• **Material shown**:
/-- The instructions and device steps of spec/opcode_table.json, one constructor a row. -/
inductive Instr where
  /-- R87 -/
  | nop (h : Hdr)
  /-- R86 -/
  | bra (h : Hdr) (disp : Disp)
  /-- R86 -/
  | brx (h : Hdr) (a : Reg)
  /-- R86 -/
  | call (h : Hdr) (d : Reg) (t : CallTarget)
  /-- R86 -/
  | ret (h : Hdr) (a : Reg)
  /-- R87 -/
  | exit (h : Hdr)
  /-- R88 -/
  | meetset (h : Hdr) (d : Reg) (disp : Disp)
  /-- R88 -/
  | meetrst (h : Hdr) (src : Option Reg)
  /-- R89 -/
  | mjoin (h : Hdr) (m : MaskNo)
  /-- R89 -/
  | mleave (h : Hdr) (m : MaskNo)
  /-- R90 -/
  | mwait (h : Hdr) (m : MaskNo)
  /-- R89 -/
  | mset (h : Hdr) (a : Reg) (m : MaskNo) (op : MsetOp)
  /-- R89 -/
  | mget (h : Hdr) (d : Reg) (m : MaskNo) (op : MgetOp)
  /-- R91 -/
  | vote (h : Hdr) (d a : Reg) (m : MaskNo) (op : VoteOp)
  /-- R92 -/
  | sleept (h : Hdr) (a : Reg)
  /-- R93 -/
  | sleepp (h : Hdr) (a : Reg) (bar : BarNo)
  /-- R94 -/
  | fork (h : Hdr) (d a : Reg) (disp : Disp)
  /-- R95 -/
  | rdv (h : Hdr) (a : Reg)
  /-- R100 -/
  | iadd (h : Hdr) (d a b : Reg) (mode : AddMode) (w64 : Bool)
  /-- R100 -/
  | isub (h : Hdr) (d a b : Reg) (mode : AddMode) (w64 : Bool)
  /-- R101 -/
  | imul (h : Hdr) (d a b : Reg) (w64 : Bool)
  /-- R101 -/
  | imulh (h : Hdr) (d a b : Reg) (mode : HiMode)
  /-- R101 -/
  | imad (h : Hdr) (d a b c : Reg) (mode : MadMode)
  /-- R102 -/
  | iminmax (h : Hdr) (d a b : Reg) (op : MinMax) (ty : IntTy)
  /-- R103 -/
  | bool (h : Hdr) (d a b c : Reg) (g1 g0 : BitVec 4)
  /-- R104 -/
  | shf (h : Hdr) (d a b c : Reg) (op : ShfOp)
  /-- R105 -/
  | bfx (h : Hdr) (d a b : Reg) (sx : Bool)
  /-- R105 -/
  | bfi (h : Hdr) (d a b c : Reg)
  /-- R106 -/
  | bitc (h : Hdr) (d a : Reg) (op : BitcOp)
  /-- R108 -/
  | icmp (h : Hdr) (a b : Reg) (w64 : Bool)
  /-- R108 -/
  | sel (h : Hdr) (d a b : Reg) (w64 : Bool) (sc : Cond)
  /-- R108 -/
  | mov (h : Hdr) (d a : Reg) (w64 : Bool)
  /-- R108 -/
  | movi (h : Hdr) (d : Reg) (imm : Word) (s64 : Bool)
  /-- R108 -/
  | lea (h : Hdr) (d a b : Reg) (sgn : Bool) (scale : BitVec 3)
  /-- R109 -/
  | srd (h : Hdr) (d : Reg) (n : BitVec 12)
  /-- R109 -/
  | swr (h : Hdr) (a : Reg) (n : BitVec 12)
  /-- R113 -/
  | shfl (h : Hdr) (d a b c : Reg) (m : MaskNo) (op : ShflOp)
  /-- R114 -/
  | vcomp (h : Hdr) (d a b : Reg) (m : MaskNo)
  /-- R115 -/
  | vexp (h : Hdr) (d a b : Reg) (m : MaskNo)
  /-- R116 -/
  | iscan (h : Hdr) (d a : Reg) (m : MaskNo) (op : ScanOp) (excl : Bool)
  /-- R116 -/
  | ired (h : Hdr) (d a : Reg) (m : MaskNo) (op : ScanOp)
  /-- R107 -/
  | bysel (h : Hdr) (d a b c : Reg)
  /-- R123 -/
  | fadd (h : Hdr) (d a b : Reg) (sat : Bool) (rnd : Rnd)
  /-- R123 -/
  | fmul (h : Hdr) (d a b : Reg) (sat : Bool) (rnd : Rnd)
  /-- R123 -/
  | ffma (h : Hdr) (d a b c : Reg) (sat : Bool) (rnd : Rnd)
  /-- R126 -/
  | fminmax (h : Hdr) (d a b : Reg) (op : FMinMax)
  /-- R127 -/
  | fcmp (h : Hdr) (a b : Reg)
  /-- R128 -/
  | fclass (h : Hdr) (d a : Reg) (mask : BitVec 10)
  /-- R125 -/
  | frnd (h : Hdr) (d a : Reg) (rnd : Rnd)
  /-- R125 -/
  | fscale (h : Hdr) (d a b : Reg) (rnd : Rnd)
  /-- R123 -/
  | dadd (h : Hdr) (d a b : Reg) (sat : Bool) (rnd : Rnd)
  /-- R123 -/
  | dmul (h : Hdr) (d a b : Reg) (sat : Bool) (rnd : Rnd)
  /-- R123 -/
  | dfma (h : Hdr) (d a b c : Reg) (sat : Bool) (rnd : Rnd)
  /-- R127 -/
  | dcmp (h : Hdr) (a b : Reg)
  /-- R124 -/
  | hadd2 (h : Hdr) (d a b : Reg) (ty : HalfTy) (sat : Bool) (rnd : Rnd)
  /-- R124 -/
  | hmul2 (h : Hdr) (d a b : Reg) (ty : HalfTy) (sat : Bool) (rnd : Rnd)
  /-- R124 -/
  | hfma2 (h : Hdr) (d a b c : Reg) (ty : HalfTy) (sat : Bool) (rnd : Rnd)
  /-- R131 -/
  | sfn (h : Hdr) (d a : Reg) (slot : BitVec 4)
  /-- R135 -/
  | aconj (h : Hdr) (d a : Reg) (alg : BitVec 2)
  /-- R135 -/
  | anorm (h : Hdr) (d a : Reg) (alg : BitVec 2) (rnd : Rnd)
  /-- R135 -/
  | amul (h : Hdr) (d a b : Reg) (alg : BitVec 2) (ca cb : Bool) (rnd : Rnd)
  /-- R136 -/
  | fred (h : Hdr) (d a : Reg) (m : MaskNo) (op : FRedOp) (duct : BitVec 2)
  /-- R136 -/
  | fscan (h : Hdr) (d a : Reg) (m : MaskNo) (op : FRedOp) (duct : BitVec 2) (excl : Bool)
  /-- R155 -/
  | cvt (h : Hdr) (d a : Reg) (dst src : NumTy) (satf : Bool) (rnd : Rnd)
  /-- R156 -/
  | cvth2 (h : Hdr) (d a b : Reg) (ty : HalfTy) (satf : Bool) (rnd : Rnd)
  /-- R157 -/
  | cvtq8 (h : Hdr) (d a b : Reg) (ty : Q8Ty) (scl satf : Bool) (rnd : Rnd)
  /-- R157 -/
  | cvtq4 (h : Hdr) (d a b : Reg) (scl satf : Bool) (rnd : Rnd)
  /-- R159 -/
  | cvtw (h : Hdr) (d a : Reg) (op : CvtwOp) (q : BitVec 6) (satf : Bool) (rnd : Rnd)
  /-- R158 -/
  | unpq (h : Hdr) (d a b : Reg) (ty : UnpTy) (scl satf : Bool) (rnd : Rnd)
  /-- R161 -/
  | bscale (h : Hdr) (d a : Reg) (m : MaskNo) (ty : BscTy)
  /-- R162 -/
  | srseed (h : Hdr) (a : Reg)
  /-- R160 -/
  | i2i (h : Hdr) (d a : Reg) (dst src : I2ITy) (sat : Bool)
  /-- R207 -/
  | draw (h : Hdr) (d : Reg) (site : BitVec 6)
  /-- R207 -/
  | drawb (h : Hdr) (d : Reg) (site : BitVec 6)
  /-- R207 -/
  | drawi (h : Hdr) (d b : Reg) (site : BitVec 6)
  /-- R207 -/
  | drawn (h : Hdr) (d : Reg) (site : BitVec 6)
  /-- R208 -/
  | drawt (h : Hdr) (d : Reg) (site : BitVec 6)
  /-- R210 -/
  | csetup (h : Hdr) (op : CsetupOp)
  /-- R211 -/
  | cmut (h : Hdr) (a b : Reg) (n : BitVec 2)
  /-- R211 -/
  | cmutclr (h : Hdr)
  /-- R212 -/
  | cresult (h : Hdr) (a : Reg) (cnt : BitVec 2)
  /-- R213 -/
  | crestart (h : Hdr) (disp : Disp)
  /-- R215 -/
  | caccept (h : Hdr) (d a b : Reg) (comp : BitVec 2)
  /-- R214 -/
  | ccmp (h : Hdr) (d a : Reg) (comp : BitVec 2)
  /-- R209 -/
  | cpeek (h : Hdr) (d a : Reg) (site : BitVec 6)
  /-- R211 -/
  | cseed (h : Hdr) (a : Reg)
  /-- R178 -/
  | ld (h : Hdr) (d a : Reg) (f : MemF) (sx : Bool)
  /-- R178 -/
  | st (h : Hdr) (a b : Reg) (f : MemF)
  /-- R178 -/
  | ldv (h : Hdr) (d a : Reg) (f : MemF)
  /-- R178 -/
  | stv (h : Hdr) (a b : Reg) (f : MemF)
  /-- R178 -/
  | ldk (h : Hdr) (d a : Reg) (f : MemF) (sx : Bool)
  /-- R180 -/
  | atom (h : Hdr) (d a b : Reg) (f : MemF) (op : UpdOp)
  /-- R180 -/
  | red (h : Hdr) (a b : Reg) (f : MemF) (op : UpdOp)
  /-- R180 -/
  | cas (h : Hdr) (d a b c : Reg) (f : MemF)
  /-- R181 -/
  | fence (h : Hdr) (kind : FenceKind) (scope : Scope)
  /-- R182 -/
  | icinv (h : Hdr) (a b : Reg) (ofs : BitVec 20) (scope : Scope)
  /-- R183 -/
  | cctl (h : Hdr) (a b : Reg) (inv : Bool) (f : MemF)
  /-- R184 -/
  | pref (h : Hdr) (a : Reg) (lvl : PrefLvl) (f : MemF)
  /-- R302 -/
  | malg (h : Hdr) (a : Reg) (m : MaskNo) (rsp : Bool) (alg : BitVec 2)
  /-- R303 -/
  | mwld (h : Hdr) (a b c : Reg) (m : MaskNo) (fmt : BFmt) (alg : BitVec 2)
  /-- R304 -/
  | mgath (h : Hdr) (a : Reg) (m : MaskNo)
  /-- R305 -/
  | mscale (h : Hdr) (a : Reg) (m : MaskNo)
  /-- R306 -/
  | mma (h : Hdr) (m : MaskNo) (fmt : AFmt) (cb ca ow : Bool) (duct : BitVec 2) (bank : Bool)
  /-- R307 -/
  | mzero (h : Hdr) (m : MaskNo) (ty : BankTy) (bank : Bool)
  /-- R307 -/
  | mldacc (h : Hdr) (a : Reg) (m : MaskNo) (ty : BankTy) (bank : Bool)
  /-- R308 -/
  | mdrain (h : Hdr) (d : Reg) (m : MaskNo) (bank : Bool)
  /-- R309 -/
  | mdrst (h : Hdr) (a b : Reg) (m : MaskNo) (op : MdrstOp) (scope : Scope) (rel : Bool) (space : MSpace) (bank : Bool)
  /-- R311 -/
  | mstat (h : Hdr) (d : Reg) (m : MaskNo) (clr : Bool)
  /-- R236 -/
  | copy (h : Hdr) (d a b : Reg) (f : CopyF)
  /-- R242 -/
  | cwait (h : Hdr) (d a : Reg)
  /-- R246 -/
  | binit (h : Hdr) (a : Reg) (bar : BarNo)
  /-- R247 -/
  | barv (h : Hdr) (d a : Reg) (m : MaskNo) (op : BarvOp) (bar : BarNo)
  /-- R248 -/
  | bwait (h : Hdr) (d a : Reg) (bar : BarNo)
  /-- R249 -/
  | btest (h : Hdr) (d : Reg) (pt : Bool) (bar : BarNo)
  /-- R250 -/
  | bexpt (h : Hdr) (a : Reg) (bar : BarNo)
  /-- R351 -/
  | discard (h : Hdr)
  /-- R327 -/
  | samp (h : Hdr) (d a b c : Reg) (filt : Filter)
  /-- R328 -/
  | sampinv (h : Hdr) (adr : Option Reg) (dev : Bool)
  /-- R334 -/
  | tbox (h : Hdr) (d a b : Reg)
  /-- R335 -/
  | ttri (h : Hdr) (d a b : Reg) (cull : Cull)
  /-- R338 -/
  | spush (h : Hdr) (a b c : Reg) (m : MaskNo) (nz : Bool) (n : BitVec 2)
  /-- R338 -/
  | spop (h : Hdr) (d b c : Reg) (m : MaskNo)
  /-- R339 -/
  | shray (h : Hdr) (d a b c : Reg) (fx : Bool)
  /-- R345 -/
  | emitPayload (h : Hdr) (d a b c : Reg)
  /-- R347 -/
  | emitVertex (h : Hdr) (a b c : Reg)
  /-- R347 -/
  | emitPrim (h : Hdr) (a b : Reg)
  /-- R351 -/
  | emitColour (h : Hdr) (a : Reg)
  /-- R262 -/
  | trap (h : Hdr) (a : Reg) (code : BitVec 12)
  /-- R258 -/
  | trapretRetry (h : Hdr)
  /-- R258 -/
  | trapretSkip (h : Hdr)
  /-- R258 -/
  | trapretSupply (h : Hdr)
  /-- R258 -/
  | trapretAccept (h : Hdr)
  /-- R263 -/
  | launch (h : Hdr) (d a : Reg)
  /-- R265 -/
  | tlbinv (h : Hdr) (rng : Option (Reg × Reg))
  /-- R262 -/
  | bkpt (h : Hdr) (code : BitVec 12)
  /-- R32, R51: a slot whose VALID bit is clear, under the line word given -/
  | emptySlot (lineWord : Word)
  /-- R31: the line of this agent's PC is fetched -/
  | fetchLine (ag : Agent)
  /-- R45: the result of this access arrives -/
  | longLatencyResult (acc : Nat)
  /-- R46: a late trap of this agent is delivered -/
  | lateTrapDelivery (ag : Agent)
  /-- R269: the walk of this access completes -/
  | pageWalk (acc : Nat)
  /-- R175: this access reaches its port; of a run of four registers, this half -/
  | portUpdate (acc : Nat) (half : Bool)
  /-- R81: the bodies pending on a mask of a group -/
  | collectiveBody (uid g mask : Nat)
  /-- R92, R93: the tick reaches a sleeper's tick or promise -/
  | sleepWake (ag : Agent)
  /-- R229, R94: a freed context is granted to a stalled FORK lane -/
  | bursarExit (core : Nat)
  /-- R236: the next chunk of a copy slot is sent -/
  | copyChunkSend (core slot : Nat)
  /-- R236: a sent chunk of a copy slot is acknowledged -/
  | copyChunkAck (core slot chunk : Nat)
  /-- R277: the holder of this core's array gives it up -/
  | arrayRelease (core : Nat)
  /-- R294: a translated tile is applied or dropped -/
  | mdrstTileApply (tile : Nat)
  /-- R323: a weight-cache fill of this sampler completes -/
  | weightCacheFill (smp : Nat) (table : DWord) (gen : BitVec 16)
  /-- R340: the resident walker of this core takes a queued ray -/
  | walkerRay (core : Nat)
  /-- R346: a mesh group of a published slot is admitted -/
  | meshGroupStart (core slot : Nat)
  /-- R346: a ring slot frees -/
  | taskSlotFree (core slot : Nat)
  /-- R349: the next retired mesh group of a draw passes its primitives to setup -/
  | primitiveSetup (launch : Nat)
  /-- R350: a pixel group of this pair starts -/
  | pixelGroupStart (pair : Nat)
  /-- R352: a tile in progress is written early -/
  | tileFlush (pair launch tx ty : Nat)
  /-- R352: a flushed tile is reloaded -/
  | tileReload (pair launch tx ty : Nat)
  /-- R352: the tiles held for a draw are written at the pass end -/
  | passEndWrite (launch : Nat)
  /-- R404: an entry of a port's replay queue is checked -/
  | replayCheck (core port entry : Nat)
  /-- R400: a team is rolled back to its checkpoint -/
  | escrowRollback (uid : Nat)
  /-- R259: a killed IDEMPOTENT team is relaunched on a core -/
  | teamRelaunch (uid core : Nat)
  /-- R378: the host writes QWR -/
  | queueDoorbell (q : Nat) (wr : Word)
  /-- R380: the parser takes a LAUNCH packet -/
  | launchPacket (q : Nat)
  /-- R380: the parser takes a FENCE packet -/
  | fencePacket (q : Nat)
  /-- R380: a held FENCE packet is satisfied -/
  | fencePacketRelease (q : Nat)
  /-- R380: the parser takes a SIGNAL packet -/
  | signalPacket (q : Nat)
  /-- R380: a queued SIGNAL is applied -/
  | signalApply (q : Nat)
  /-- R378: the host sets QCTL.EN -/
  | queueEnable (q : Nat)
  /-- R378: the host clears QCTL.EN -/
  | queueDisable (q : Nat)
  /-- R388: the host clears QCTL.HALT -/
  | haltClear (q : Nat)
  /-- R389: the host sets QCTL.PREEMPT -/
  | preemptSet (q : Nat)
  /-- R389: the host clears QCTL.PREEMPT -/
  | preemptClear (q : Nat)
  /-- R271: a halted team's image is sealed -/
  | imageSeal (uid : Nat)
  /-- R386: the controller admits the next team that fits this core -/
  | teamAdmission (core : Nat)
  /-- R387: a launch completes -/
  | launchCompletion (launch : Nat)
  /-- R392: the clearing unit commits the team of smallest key of a launch -/
  | detCommit (launch : Nat)
  /-- R393: a team with a full buffer commits and goes on non-speculatively -/
  | detBufferFull (uid : Nat)
  /-- R270: the host answers a fault with map -/
  | faultAnswerMap (die num : Nat)
  /-- R270: the host answers a fault with refuse -/
  | faultAnswerRefuse (die num : Nat)
  /-- R415: a host write of the management region -/
  | managementWrite (off : Nat) (wide : Bool) (val : DWord)
  /-- R415: the host writes 1 to PORTSTAT DOWN -/
  | portDownClear (port : Nat)
  /-- R424 -/
  | powerRequestP0
  /-- R424 -/
  | powerRequestP1
  /-- R424 -/
  | powerRequestP2
  /-- R424 -/
  | powerRequestP3
  /-- R424: no work remains and P2 is entered -/
  | retentionEntry
  /-- R407: the armed tick is reached -/
  | stoptick
  /-- R407: the clocks resume after a stop -/
  | clockRelease
  /-- R408: both dies latch their counters and write their records, the step named by either die -/
  | timeSeriesSample (die : Nat)
  /-- R409: the host reads a monitor -/
  | monitorRead (die mon : Nat)
  /-- R409: the host clears a monitor -/
  | monitorClear (die mon : Nat)
  /-- R409: the host selects a monitor's source and bin width -/
  | monitorSelect (die mon : Nat) (src : MonSrc) (w : BitVec 4)
  /-- R410: a fatal error dumps the device state -/
  | fatalDump
  /-- R412: a hallmark token is submitted -/
  | tokenSubmit (tok : List Byte)
  /-- R423: a nonce is written to ATTEST -/
  | attest (nonce : List Byte)
  /-- R422: the device is reset and the boot ROM checks the host's image -/
  | reset (img : FwImage)
  /-- R419: a chunk arrives at a network port -/
  | peerChunkReceive (port : Nat) (f : ChunkFlit)
  /-- R419, R418: an acknowledgement arrives at a network port; `prot` when the peer answers COPY_PROT -/
  | peerAckReceive (port seq : Nat) (prot : Bool)
  /-- R419 -/
  | heartbeatReceive (port : Nat)
  /-- R419 -/
  | heartbeatSend (port : Nat)
  /-- R419: an unacknowledged chunk is sent again -/
  | chunkRetransmit (port seq : Nat)
  /-- R419: a port has been silent for 80 us -/
  | portDown (port : Nat)
  /-- R422: a new image while in reset hold -/
  | firmwareImage (img : FwImage)
  /-- R262: the debugger resumes a stopped group -/
  | bkptResumption (uid g : Nat)
  /-- R182: the last acknowledgement for lanes of this group parked on ICINV -/
  | icinvAcknowledgement (ag : Agent)
  /-- R265 -/
  | tlbinvAcknowledgement (ag : Agent)
  /-- R328 -/
  | sampinvAcknowledgement (ag : Agent)
deriving DecidableEq, Repr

• **What to do**:
Find every line in the records that has the string "applied", then state how many there are and nothing else.

• **Expected answer**:
2